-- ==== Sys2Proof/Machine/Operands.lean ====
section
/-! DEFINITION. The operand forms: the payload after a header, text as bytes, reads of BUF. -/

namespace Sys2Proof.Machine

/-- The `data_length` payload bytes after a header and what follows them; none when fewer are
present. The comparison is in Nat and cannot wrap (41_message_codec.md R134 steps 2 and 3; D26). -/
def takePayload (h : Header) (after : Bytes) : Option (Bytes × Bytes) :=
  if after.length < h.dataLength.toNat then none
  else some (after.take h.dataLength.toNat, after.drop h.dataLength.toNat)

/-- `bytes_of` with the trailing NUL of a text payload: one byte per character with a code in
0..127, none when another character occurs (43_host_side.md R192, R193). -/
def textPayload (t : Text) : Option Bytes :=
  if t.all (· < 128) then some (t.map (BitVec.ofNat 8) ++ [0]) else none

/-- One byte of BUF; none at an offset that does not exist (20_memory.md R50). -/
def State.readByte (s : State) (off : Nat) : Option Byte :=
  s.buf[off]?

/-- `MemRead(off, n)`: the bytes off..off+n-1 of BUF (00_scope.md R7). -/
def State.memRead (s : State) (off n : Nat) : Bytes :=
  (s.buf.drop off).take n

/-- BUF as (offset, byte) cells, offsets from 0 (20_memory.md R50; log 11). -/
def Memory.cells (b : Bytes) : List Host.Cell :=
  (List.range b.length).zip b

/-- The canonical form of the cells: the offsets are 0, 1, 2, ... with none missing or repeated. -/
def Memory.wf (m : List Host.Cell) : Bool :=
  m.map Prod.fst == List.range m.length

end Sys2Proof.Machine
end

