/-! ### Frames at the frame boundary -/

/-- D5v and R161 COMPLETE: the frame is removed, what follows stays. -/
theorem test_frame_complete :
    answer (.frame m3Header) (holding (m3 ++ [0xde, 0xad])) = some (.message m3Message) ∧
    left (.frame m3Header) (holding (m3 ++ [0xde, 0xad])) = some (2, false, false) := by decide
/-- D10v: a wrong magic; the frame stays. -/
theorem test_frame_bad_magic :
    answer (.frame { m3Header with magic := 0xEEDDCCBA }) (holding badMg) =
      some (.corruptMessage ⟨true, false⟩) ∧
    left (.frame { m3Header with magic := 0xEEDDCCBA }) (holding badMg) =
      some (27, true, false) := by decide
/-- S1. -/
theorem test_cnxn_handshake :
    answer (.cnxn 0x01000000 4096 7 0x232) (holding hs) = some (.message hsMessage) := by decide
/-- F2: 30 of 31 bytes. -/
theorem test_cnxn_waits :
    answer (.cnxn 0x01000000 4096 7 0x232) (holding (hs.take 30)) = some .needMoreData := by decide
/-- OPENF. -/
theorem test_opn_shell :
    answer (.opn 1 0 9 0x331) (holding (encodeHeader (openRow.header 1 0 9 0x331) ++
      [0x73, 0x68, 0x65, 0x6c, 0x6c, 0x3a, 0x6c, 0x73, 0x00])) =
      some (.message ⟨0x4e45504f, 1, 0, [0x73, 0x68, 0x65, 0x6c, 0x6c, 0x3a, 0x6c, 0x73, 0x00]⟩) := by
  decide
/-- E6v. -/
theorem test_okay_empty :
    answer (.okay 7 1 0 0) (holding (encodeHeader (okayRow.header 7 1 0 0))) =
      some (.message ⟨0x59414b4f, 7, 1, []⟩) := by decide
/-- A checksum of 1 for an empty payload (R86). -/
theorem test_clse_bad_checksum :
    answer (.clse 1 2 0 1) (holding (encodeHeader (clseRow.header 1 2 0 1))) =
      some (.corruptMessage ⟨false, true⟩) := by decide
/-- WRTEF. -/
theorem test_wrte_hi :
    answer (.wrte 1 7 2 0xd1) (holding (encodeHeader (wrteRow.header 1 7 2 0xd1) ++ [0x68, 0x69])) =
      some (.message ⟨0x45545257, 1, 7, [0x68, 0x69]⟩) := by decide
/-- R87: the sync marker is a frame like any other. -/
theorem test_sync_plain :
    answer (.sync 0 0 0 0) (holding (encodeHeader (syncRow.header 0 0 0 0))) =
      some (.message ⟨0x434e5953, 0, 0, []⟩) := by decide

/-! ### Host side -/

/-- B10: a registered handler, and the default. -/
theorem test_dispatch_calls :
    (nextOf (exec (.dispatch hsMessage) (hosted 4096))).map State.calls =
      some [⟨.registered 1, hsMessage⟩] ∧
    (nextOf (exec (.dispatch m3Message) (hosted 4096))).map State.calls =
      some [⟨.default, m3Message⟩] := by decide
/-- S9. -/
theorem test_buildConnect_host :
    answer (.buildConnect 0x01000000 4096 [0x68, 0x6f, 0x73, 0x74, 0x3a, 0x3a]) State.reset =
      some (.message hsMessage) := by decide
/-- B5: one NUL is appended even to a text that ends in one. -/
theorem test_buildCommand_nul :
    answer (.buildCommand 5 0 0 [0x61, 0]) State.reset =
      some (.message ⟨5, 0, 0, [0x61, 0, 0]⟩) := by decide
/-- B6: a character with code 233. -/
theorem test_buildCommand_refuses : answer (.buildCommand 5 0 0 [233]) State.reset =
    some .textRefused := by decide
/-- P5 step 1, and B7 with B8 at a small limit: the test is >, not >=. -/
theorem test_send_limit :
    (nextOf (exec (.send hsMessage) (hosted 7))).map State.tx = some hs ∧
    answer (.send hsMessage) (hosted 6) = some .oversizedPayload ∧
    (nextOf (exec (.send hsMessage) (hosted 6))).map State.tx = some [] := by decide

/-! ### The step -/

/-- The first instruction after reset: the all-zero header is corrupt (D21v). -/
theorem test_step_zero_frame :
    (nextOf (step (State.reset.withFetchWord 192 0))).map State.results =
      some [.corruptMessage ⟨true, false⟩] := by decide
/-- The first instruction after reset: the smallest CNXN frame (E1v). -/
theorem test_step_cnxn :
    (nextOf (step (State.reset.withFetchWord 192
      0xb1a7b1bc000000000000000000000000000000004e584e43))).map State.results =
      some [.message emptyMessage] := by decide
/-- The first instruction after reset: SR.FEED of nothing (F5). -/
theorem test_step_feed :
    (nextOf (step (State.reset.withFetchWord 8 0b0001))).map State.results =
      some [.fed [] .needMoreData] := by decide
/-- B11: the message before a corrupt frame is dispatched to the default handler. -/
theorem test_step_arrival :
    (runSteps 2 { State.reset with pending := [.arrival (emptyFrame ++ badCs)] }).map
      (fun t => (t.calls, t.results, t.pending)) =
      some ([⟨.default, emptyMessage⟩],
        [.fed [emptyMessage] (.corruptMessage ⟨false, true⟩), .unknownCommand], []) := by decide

--------

■ Try it ■
Your task is to extract the lines running from the one with "nothing (F5). -/" to the end of the material, inclusive, copying each exactly and adding nothing.

■ Answer for this exercise ■
/-- The first instruction after reset: SR.FEED of nothing (F5). -/
theorem test_step_feed :
    (nextOf (step (State.reset.withFetchWord 8 0b0001))).map State.results =
      some [.fed [] .needMoreData] := by decide
/-- B11: the message before a corrupt frame is dispatched to the default handler. -/
theorem test_step_arrival :
    (runSteps 2 { State.reset with pending := [.arrival (emptyFrame ++ badCs)] }).map
      (fun t => (t.calls, t.results, t.pending)) =
      some ([⟨.default, emptyMessage⟩],
        [.fed [emptyMessage] (.corruptMessage ⟨false, true⟩), .unknownCommand], []) := by decide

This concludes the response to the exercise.